(Collected data)
┌────────

-- ==== Sys2Proof/Machine/Encoder.lean ====
section
/-! DEFINITION. The encoder command ENCODE (44_encoder.md). -/

namespace Sys2Proof.Machine

/-- ENCODE sym (R160). -/
def execEncode (sym : Byte) (s : State) : Result :=
  if s.tstate = .none then .next (raise .notBuilt s)
  else if (s.codeAt sym).used = false then .next (raise .unusedSymbol s)
  else
    .next (complete false
      { s with res0 := (s.codeAt sym).len.setWidth 32, codewin := (s.codeAt sym).bits })

end Sys2Proof.Machine
end

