/-- A table of no, one, or more symbols gives an EMPTY, SINGLE or MULTI tree with its registers
(R131, R132, R37). -/
theorem buildTree_registers (freq : Vector Freq 256) {n : Nat} (hn : (leafNodes freq).length = n) :
    (n = 0 → (buildTree freq).tstate = .empty ∧ (buildTree freq).root = 0#9 ∧
      (buildTree freq).ncount = 0#9 ∧ (buildTree freq).lcount = 0#9) ∧
    (n = 1 → (buildTree freq).tstate = .single ∧ (buildTree freq).root = 0#9 ∧
      (buildTree freq).ncount = 1#9 ∧ (buildTree freq).lcount = 1#9) ∧
    (2 ≤ n → (buildTree freq).tstate = .multi ∧ (buildTree freq).root.toNat = 2 * n - 2 ∧
      (buildTree freq).ncount.toNat = 2 * n - 1 ∧ (buildTree freq).lcount.toNat = n) := by
  subst hn
  refine ⟨fun h => ?_, fun h => ?_, fun h => ?_⟩
  · rw [buildTree_empty h]; exact ⟨rfl, rfl, rfl, rfl⟩
  · rw [buildTree_single h]; exact ⟨rfl, rfl, rfl, rfl⟩
  · obtain ⟨hts, -, -, hroot, hncount, hlcount, -⟩ := buildTree_multi h
    exact ⟨hts, hroot, hncount, hlcount⟩

/-- Settles O22: the registers are those of the tree BUILD computes, which has a leaf for every byte
of non-zero frequency. -/
theorem buildSetsTreeRegisters : Obligations.BuildSetsTreeRegisters := by
  refine ⟨fun w => decode_eq_ok_iff, fun s => ⟨_, exec_build_afterBuild s, ?_, rfl, rfl, rfl,
    ⟨rfl, rfl⟩, ⟨rfl, rfl, rfl, rfl⟩, ⟨rfl, rfl⟩, rfl, rfl, rfl, rfl, rfl⟩⟩
  exact buildTree_registers s.freq (leafNodes_length s.freq)

/-- Settles O28: in the tree BUILD leaves, entry k below LCOUNT is the leaf of the k-th present
byte. -/
theorem leavesStandInByteOrder : Obligations.LeavesStandInByteOrder := by
  refine fun s => ⟨_, exec_build_afterBuild s, fun k b hkb => ?_⟩
  obtain ⟨hk, rfl⟩ := List.getElem?_eq_some_iff.1 hkb
  have hlt : k < (leafNodes s.freq).length := by rw [leafNodes_length]; exact hk
  have hT := holdsTree_afterBuild (Nat.one_le_of_lt hlt)
  have hidx : (BitVec.ofNat 9 k).toNat = k := by
    have := hT.le
    rw [BitVec.toNat_ofNat]
    omega
  rw [hT.nodeAt_leaf (by rw [hidx]; exact hlt)]
  simp only [hidx]
  rfl

/-- Settles O36: both states load the tree of the same table. -/
theorem buildDependsOnFreqOnly : Obligations.BuildDependsOnFreqOnly := by
  intro s s' hfreq
  have hts : s.afterBuild.tstate = s'.afterBuild.tstate := by simp only [afterBuild_tstate, hfreq]
  have hncount : s.afterBuild.ncount = s'.afterBuild.ncount := by
    simp only [afterBuild_ncount, hfreq]
  have huse (i : NodeIdx) : s.afterBuild.inUse i = s'.afterBuild.inUse i := by
    rw [State.inUse, hts, hncount]; rfl
  have hroot : s.afterBuild.root = s'.afterBuild.root := by simp only [afterBuild_root, hfreq]
  refine ⟨_, _, exec_build_afterBuild s, exec_build_afterBuild s', hts, hroot, hncount,
    by simp only [afterBuild_lcount, hfreq], by simp only [afterBuild_codes, hfreq], hroot, rfl,
    fun i hi => ⟨huse i ▸ hi, ?_⟩⟩
  obtain ⟨htree, -⟩ := inUse_iff.1 hi
  obtain ⟨-, -, -, -, -, hnode⟩ := (treeMatchesFreq_afterBuild s).built (ne_none_of_tree htree)
  obtain ⟨-, -, -, -, -, hnode'⟩ :=
    (treeMatchesFreq_afterBuild s').built (ne_none_of_tree (hts ▸ htree))
  rw [hnode i hi, hnode' i (huse i ▸ hi), afterBuild_freq, afterBuild_freq, hfreq]

/-! ### READ_NODE (R140) -/

/-- The fields of RES0 that READ_NODE returns (R140). -/
theorem packed_fields (e : Node) :
    e.packed.extractLsb' 0 8 = e.byte ∧ e.packed.getLsbD 8 = e.internal ∧
      e.packed.getLsbD 9 = true ∧ e.packed.extractLsb' 10 9 = e.left ∧
      e.packed.extractLsb' 19 9 = e.right ∧ e.packed.extractLsb' 28 4 = 0#4 := by
  unfold Node.packed
  refine ⟨field_low _ _ rfl (by decide), ?_, ?_, ?_, ?_, field_above _ (by decide)⟩
  · rw [bit_skip _ _ (by decide) (by decide)]
    exact bit_low _ _ (by decide)
  · iterate 2 rw [bit_skip _ _ (by decide) (by decide)]
    exact bit_low _ true (by decide)
  · iterate 3 rw [field_skip _ _ (by decide) (by decide)]
    exact field_low _ _ (by decide) (by decide)
  · iterate 4 rw [field_skip _ _ (by decide) (by decide)]
    exact field_top _ (by decide) (by decide)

└────────

#### ACTIVITY
Using the records above, output exactly the lines from the one containing "rw [hnode i" through the last line, and no others.

#### WRITTEN RESPONSE
  rw [hnode i hi, hnode' i (huse i ▸ hi), afterBuild_freq, afterBuild_freq, hfreq]

/-! ### READ_NODE (R140) -/

/-- The fields of RES0 that READ_NODE returns (R140). -/
theorem packed_fields (e : Node) :
    e.packed.extractLsb' 0 8 = e.byte ∧ e.packed.getLsbD 8 = e.internal ∧
      e.packed.getLsbD 9 = true ∧ e.packed.extractLsb' 10 9 = e.left ∧
      e.packed.extractLsb' 19 9 = e.right ∧ e.packed.extractLsb' 28 4 = 0#4 := by
  unfold Node.packed
  refine ⟨field_low _ _ rfl (by decide), ?_, ?_, ?_, ?_, field_above _ (by decide)⟩
  · rw [bit_skip _ _ (by decide) (by decide)]
    exact bit_low _ _ (by decide)
  · iterate 2 rw [bit_skip _ _ (by decide) (by decide)]
    exact bit_low _ true (by decide)
  · iterate 3 rw [field_skip _ _ (by decide) (by decide)]
    exact field_low _ _ (by decide) (by decide)
  · iterate 4 rw [field_skip _ _ (by decide) (by decide)]
    exact field_top _ (by decide) (by decide)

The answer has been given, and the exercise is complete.